Obama: Brazil's democracy an example for Arab world

Reuters, By Alister Bull and Matt Spetalnick, RIO DE JANEIRO | Sun Mar 20, 2011

(Reuters) - President Barack Obama said on Sunday that Brazil's emergence as a powerful democracy was an example other nations could follow, as young people in the Middle East and north Africa rebelled for greater freedom.

"As two nations who have struggled over many generations to perfect our own democracies, the United States and Brazil know that the future of the Arab World will be determined by its people," Obama said to a standing ovation at a historic theater in downtown Rio de Janeiro.

Obama has ordered U.S. forces into the biggest military intervention in the Arab world since the 2003 invasion of Iraq, authorizing strikes against Libya on Saturday as he met with Brazilian President Dilma Rousseff in Brasilia.

"We've seen the people of Libya take a courageous stand against a regime determined to brutalize its own citizens.
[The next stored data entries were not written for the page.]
-- ==== Sys2Proof/Syntax.lean ====
section
/-! DEFINITION. The instruction set as syntax: one constructor of `Instr` for each row of
spec/opcode_table.json. Every instruction is one word (30_encoding.md R70, R86), so every
constructor carries the word's sign S, address AA and index selector I; the FIELD class carries
its field specification; a no-operation carries the bytes that its row leaves open. -/

namespace Sys2Proof

/-- The six index registers an index selector can name (30_encoding.md R73). -/
inductive IndexReg
  | i1 | i2 | i3 | i4 | i5 | i6
  deriving DecidableEq, Repr

/-- What every instruction word carries (30_encoding.md R70): the sign S, the unsigned two-byte
address AA (R72), and the index selector I, `none` for I = 0 (R73). A selector of 7 or more is no
operand: decoding it faults (R74). -/
structure Operand where
  sign  : Sign
  addr  : BitVec 16
  index : Option IndexReg
  deriving DecidableEq, Repr

/-- A field specification `(L:R)` (30_encoding.md R77), in positions 0 to 5. Which pairs are valid
is `FieldSpec.valid` (R79). -/
structure FieldSpec where
  left  : Nat
  right : Nat
  deriving DecidableEq, Repr

/-- The instructions. Field specifications appear exactly in the FIELD class of R80. -/
inductive Instr
  /-- NOP at opcode 0, with any F (R251). -/
  | nop (a : Operand) (f : Byte)
  | add (a : Operand) (f : FieldSpec)
  | sub (a : Operand) (f : FieldSpec)
  | mul (a : Operand) (f : FieldSpec)
  | div (a : Operand) (f : FieldSpec)
  | hlt (a : Operand)
  | sla (a : Operand)
  | sra (a : Operand)
  | slax (a : Operand)
  | srax (a : Operand)
  | slc (a : Operand)
  | src (a : Operand)
  | lda (a : Operand) (f : FieldSpec)
  | ld1 (a : Operand) (f : FieldSpec)
  | ld2 (a : Operand) (f : FieldSpec)
  | ld3 (a : Operand) (f : FieldSpec)
  | ld4 (a : Operand) (f : FieldSpec)
  | ld5 (a : Operand) (f : FieldSpec)
  | ld6 (a : Operand) (f : FieldSpec)
  | ldx (a : Operand) (f : FieldSpec)
  | ldan (a : Operand) (f : FieldSpec)
  | ld1n (a : Operand) (f : FieldSpec)
  | ld2n (a : Operand) (f : FieldSpec)
  | ld3n (a : Operand) (f : FieldSpec)
  | ld4n (a : Operand) (f : FieldSpec)
  | ld5n (a : Operand) (f : FieldSpec)
  | ld6n (a : Operand) (f : FieldSpec)
  | ldxn (a : Operand) (f : FieldSpec)
  | sta (a : Operand) (f : FieldSpec)
  | st1 (a : Operand) (f : FieldSpec)
  | st2 (a : Operand) (f : FieldSpec)
  | st3 (a : Operand) (f : FieldSpec)
  | st4 (a : Operand) (f : FieldSpec)
  | st5 (a : Operand) (f : FieldSpec)
  | st6 (a : Operand) (f : FieldSpec)
  | stx (a : Operand) (f : FieldSpec)
  | stj (a : Operand) (f : FieldSpec)
  | stz (a : Operand) (f : FieldSpec)
  | jmp (a : Operand)
  | jsj (a : Operand)
  | jov (a : Operand)
  | jnov (a : Operand)
  | jl (a : Operand)
  | je (a : Operand)
  | jg (a : Operand)
  | jge (a : Operand)
  | jne (a : Operand)
  | jle (a : Operand)
  | jan (a : Operand)
  | jaz (a : Operand)
  | jap (a : Operand)
  | jann (a : Operand)
  | janz (a : Operand)
  | janp (a : Operand)
  | j1n (a : Operand)
  | j1z (a : Operand)
  | j1p (a : Operand)
  | j1nn (a : Operand)
  | j1nz (a : Operand)
  | j1np (a : Operand)
  | j2n (a : Operand)
  | j2z (a : Operand)
  | j2p (a : Operand)
  | j2nn (a : Operand)
  | j2nz (a : Operand)
  | j2np (a : Operand)
  | j3n (a : Operand)
  | j3z (a : Operand)
  | j3p (a : Operand)
  | j3nn (a : Operand)
  | j3nz (a : Operand)
  | j3np (a : Operand)
  | j4n (a : Operand)
  | j4z (a : Operand)
  | j4p (a : Operand)
  | j4nn (a : Operand)
  | j4nz (a : Operand)
  | j4np (a : Operand)
  | j5n (a : Operand)
  | j5z (a : Operand)
  | j5p (a : Operand)
  | j5nn (a : Operand)
  | j5nz (a : Operand)
  | j5np (a : Operand)
  | j6n (a : Operand)
  | j6z (a : Operand)
  | j6p (a : Operand)
  | j6nn (a : Operand)
  | j6nz (a : Operand)
  | j6np (a : Operand)
  | jxn (a : Operand)
  | jxz (a : Operand)
  | jxp (a : Operand)
  | jxnn (a : Operand)
  | jxnz (a : Operand)
  | jxnp (a : Operand)
  | inca (a : Operand)
  | deca (a : Operand)
  | enta (a : Operand)
  | enna (a : Operand)
  | inc1 (a : Operand)
  | dec1 (a : Operand)
  | ent1 (a : Operand)
  | enn1 (a : Operand)
  | inc2 (a : Operand)
  | dec2 (a : Operand)
  | ent2 (a : Operand)
  | enn2 (a : Operand)
  | inc3 (a : Operand)
  | dec3 (a : Operand)
  | ent3 (a : Operand)
  | enn3 (a : Operand)
  | inc4 (a : Operand)
  | dec4 (a : Operand)
  | ent4 (a : Operand)
  | enn4 (a : Operand)
  | inc5 (a : Operand)
  | dec5 (a : Operand)
  | ent5 (a : Operand)
  | enn5 (a : Operand)
  | inc6 (a : Operand)
  | dec6 (a : Operand)
  | ent6 (a : Operand)
  | enn6 (a : Operand)
  | incx (a : Operand)
  | decx (a : Operand)
  | entx (a : Operand)
  | ennx (a : Operand)
  | cmpa (a : Operand) (f : FieldSpec)
  | cmp1 (a : Operand) (f : FieldSpec)
  | cmp2 (a : Operand) (f : FieldSpec)
  | cmp3 (a : Operand) (f : FieldSpec)
  | cmp4 (a : Operand) (f : FieldSpec)
  | cmp5 (a : Operand) (f : FieldSpec)
  | cmp6 (a : Operand) (f : FieldSpec)
  | cmpx (a : Operand) (f : FieldSpec)
  /-- The table's catch-all row: every pair of opcode and F that no other row maps (R81, R82). -/
  | nopUnmapped (a : Operand) (c f : Byte)
  deriving DecidableEq, Repr

/-! The spec writes a family over the six index registers with one name, LDi for LD1 to LD6; these
functions are those names. -/

/-- LDi (R152). -/
def Instr.ldi (i : IndexReg) (a : Operand) (f : FieldSpec) : Instr :=
  match i with
  | .i1 => .ld1 a f
  | .i2 => .ld2 a f
  | .i3 => .ld3 a f
  | .i4 => .ld4 a f
  | .i5 => .ld5 a f
  | .i6 => .ld6 a f

/-- LDiN (R155). -/
def Instr.ldin (i : IndexReg) (a : Operand) (f : FieldSpec) : Instr :=
  match i with
  | .i1 => .ld1n a f
  | .i2 => .ld2n a f
  | .i3 => .ld3n a f
  | .i4 => .ld4n a f
  | .i5 => .ld5n a f
  | .i6 => .ld6n a f

/-- STi (R158). -/
def Instr.sti (i : IndexReg) (a : Operand) (f : FieldSpec) : Instr :=
  match i with
  | .i1 => .st1 a f
  | .i2 => .st2 a f
  | .i3 => .st3 a f
  | .i4 => .st4 a f
  | .i5 => .st5 a f
  | .i6 => .st6 a f

/-- CMPi (R192). -/
def Instr.cmpi (i : IndexReg) (a : Operand) (f : FieldSpec) : Instr :=
  match i with
  | .i1 => .cmp1 a f
  | .i2 => .cmp2 a f
  | .i3 => .cmp3 a f
  | .i4 => .cmp4 a f
  | .i5 => .cmp5 a f
  | .i6 => .cmp6 a f

/-- ENTi (R172). -/
def Instr.enti (i : IndexReg) (a : Operand) : Instr :=
  match i with
  | .i1 => .ent1 a
  | .i2 => .ent2 a
  | .i3 => .ent3 a
  | .i4 => .ent4 a
  | .i5 => .ent5 a
  | .i6 => .ent6 a

/-- ENNi (R175). -/
def Instr.enni (i : IndexReg) (a : Operand) : Instr :=
  match i with
  | .i1 => .enn1 a
  | .i2 => .enn2 a
  | .i3 => .enn3 a
  | .i4 => .enn4 a
  | .i5 => .enn5 a
  | .i6 => .enn6 a

/-- INCi (R178). -/
def Instr.inci (i : IndexReg) (a : Operand) : Instr :=
  match i with
  | .i1 => .inc1 a
  | .i2 => .inc2 a
  | .i3 => .inc3 a
  | .i4 => .inc4 a
  | .i5 => .inc5 a
  | .i6 => .inc6 a

/-- DECi (R181). -/
def Instr.deci (i : IndexReg) (a : Operand) : Instr :=
  match i with
  | .i1 => .dec1 a
  | .i2 => .dec2 a
  | .i3 => .dec3 a
  | .i4 => .dec4 a
  | .i5 => .dec5 a
  | .i6 => .dec6 a

/-- JiN (R224). -/
def Instr.jin (i : IndexReg) (a : Operand) : Instr :=
  match i with
  | .i1 => .j1n a
  | .i2 => .j2n a
  | .i3 => .j3n a
  | .i4 => .j4n a
  | .i5 => .j5n a
  | .i6 => .j6n a

/-- JiZ (R225). -/
def Instr.jiz (i : IndexReg) (a : Operand) : Instr :=
  match i with
  | .i1 => .j1z a
  | .i2 => .j2z a
  | .i3 => .j3z a
  | .i4 => .j4z a
  | .i5 => .j5z a
  | .i6 => .j6z a

/-- JiP (R226). -/
def Instr.jip (i : IndexReg) (a : Operand) : Instr :=
  match i with
  | .i1 => .j1p a
  | .i2 => .j2p a
  | .i3 => .j3p a
  | .i4 => .j4p a
  | .i5 => .j5p a
  | .i6 => .j6p a

/-- JiNN (R227). -/
def Instr.jinn (i : IndexReg) (a : Operand) : Instr :=
  match i with
  | .i1 => .j1nn a
  | .i2 => .j2nn a
  | .i3 => .j3nn a
  | .i4 => .j4nn a
  | .i5 => .j5nn a
  | .i6 => .j6nn a

/-- JiNZ (R228). -/
def Instr.jinz (i : IndexReg) (a : Operand) : Instr :=
  match i with
  | .i1 => .j1nz a
  | .i2 => .j2nz a
  | .i3 => .j3nz a
  | .i4 => .j4nz a
  | .i5 => .j5nz a
  | .i6 => .j6nz a

/-- JiNP (R229). -/
def Instr.jinp (i : IndexReg) (a : Operand) : Instr :=
  match i with
  | .i1 => .j1np a
  | .i2 => .j2np a
  | .i3 => .j3np a
  | .i4 => .j4np a
  | .i5 => .j5np a
  | .i6 => .j6np a

/-- The operand part of an instruction word (30_encoding.md R84 binds it for every instruction). -/
def Instr.operand : Instr → Operand
  | .nop a _ | .nopUnmapped a _ _ => a
  | .add a _ | .sub a _ | .mul a _ | .div a _ | .lda a _ | .ld1 a _ | .ld2 a _ | .ld3 a _
  | .ld4 a _ | .ld5 a _ | .ld6 a _ | .ldx a _ | .ldan a _ | .ld1n a _ | .ld2n a _ | .ld3n a _
  | .ld4n a _ | .ld5n a _ | .ld6n a _ | .ldxn a _ | .sta a _ | .st1 a _ | .st2 a _ | .st3 a _
  | .st4 a _ | .st5 a _ | .st6 a _ | .stx a _ | .stj a _ | .stz a _ | .cmpa a _ | .cmp1 a _
  | .cmp2 a _ | .cmp3 a _ | .cmp4 a _ | .cmp5 a _ | .cmp6 a _ | .cmpx a _ => a
  | .hlt a | .sla a | .sra a | .slax a | .srax a | .slc a | .src a | .jmp a | .jsj a | .jov a
  | .jnov a | .jl a | .je a | .jg a | .jge a | .jne a | .jle a | .jan a | .jaz a | .jap a
  | .jann a | .janz a | .janp a | .j1n a | .j1z a | .j1p a | .j1nn a | .j1nz a | .j1np a
  | .j2n a | .j2z a | .j2p a | .j2nn a | .j2nz a | .j2np a | .j3n a | .j3z a | .j3p a | .j3nn a
  | .j3nz a | .j3np a | .j4n a | .j4z a | .j4p a | .j4nn a | .j4nz a | .j4np a | .j5n a
  | .j5z a | .j5p a | .j5nn a | .j5nz a | .j5np a | .j6n a | .j6z a | .j6p a | .j6nn a
  | .j6nz a | .j6np a | .jxn a | .jxz a | .jxp a | .jxnn a | .jxnz a | .jxnp a | .inca a
  | .deca a | .enta a | .enna a | .inc1 a | .dec1 a | .ent1 a | .enn1 a | .inc2 a | .dec2 a
  | .ent2 a | .enn2 a | .inc3 a | .dec3 a | .ent3 a | .enn3 a | .inc4 a | .dec4 a | .ent4 a
  | .enn4 a | .inc5 a | .dec5 a | .ent5 a | .enn5 a | .inc6 a | .dec6 a | .ent6 a | .enn6 a
  | .incx a | .decx a | .entx a | .ennx a => a

end Sys2Proof
end

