-- ==== Sys2Proof/Config.lean ====
section
/-! DEFINITION. What is fixed for the machine: the sizes the spec gives, and its three open
parameters (00_scope.md R6) as constants without a body, so that no proof can see their values. -/

namespace Sys2Proof

/-- Memory holds 4000 words, addresses 0 to 3999 (00_scope.md R3). -/
abbrev Config.memWords : Nat := 4000

/-- The halt sentinel, one past the last cell (00_scope.md R3). -/
abbrev Config.halt : Nat := 4000

/-- The peripheral status area holds 20 bytes (00_scope.md R5). -/
abbrev Config.periphBytes : Nat := 20

/-- `DEFAULT_SIGN`: the sign of a word the multiplier or divider builds fresh without applying a sign
(R6; notes/assumptions/7.md). -/
opaque Config.defaultSign : Sign

/-- `ZERO_RESULT_SIGN`: the sign written when a signed sum or product is exactly 0
(R6; notes/assumptions/8.md). -/
opaque Config.zeroResultSign : Sign

/-- `HAS_ENN`: whether sub-code 3 of opcodes 48 to 55 is ENN; if not, it is the no-operation
(R6; notes/assumptions/9.md). -/
opaque Config.hasEnn : Bool

end Sys2Proof
end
Across the region, we have seen young people rise up," he told an audience of about 2,000 prominent Brazilians in a speech that was televised live across Brazil.

"When men and women peacefully claim their human rights, our own common humanity is enhanced... That is the example of Brazil," he said to loud applause in the ornate hall.

Obama also used the speech to stress that the United States sought a partnership of equals with Brazil, striking a chord that Brazilian officials were hoping for.

Rousseff took a tough tone during their joint appearance in Brasilia and dwelled on issues that divide them like trade tariffs and Brazil's aspirations for a permanent U.N. Security Council seat -- a desire Obama expressed appreciation for but stopped short of endorsing.

In Rio the president deployed his formidable rhetorical skills to assure Brazilians he was not just interested in taking advantage of their country's economic boom, which has lifted more than 20 million out of poverty in the last decade.

"As you confront the many challenges you still face at home as well as abroad, let us stand together -- not as senior and junior partners, but as equal partners," he said.

Obama, America's first African-American president, also stressed the multiracial and multicultural common ground that the United States and Brazil share and described it as a bond that should be exploited for mutual advantage.

"Together, we can advance our common prosperity," he said, citing trade and energy security, in a nod to Brazil's advances in biofuels and offshore oil finds.

"Our two nations face many challenges. On the road ahead, we will encounter many obstacles. But in the end, it is our history that gives us hope for a better tomorrow," he said.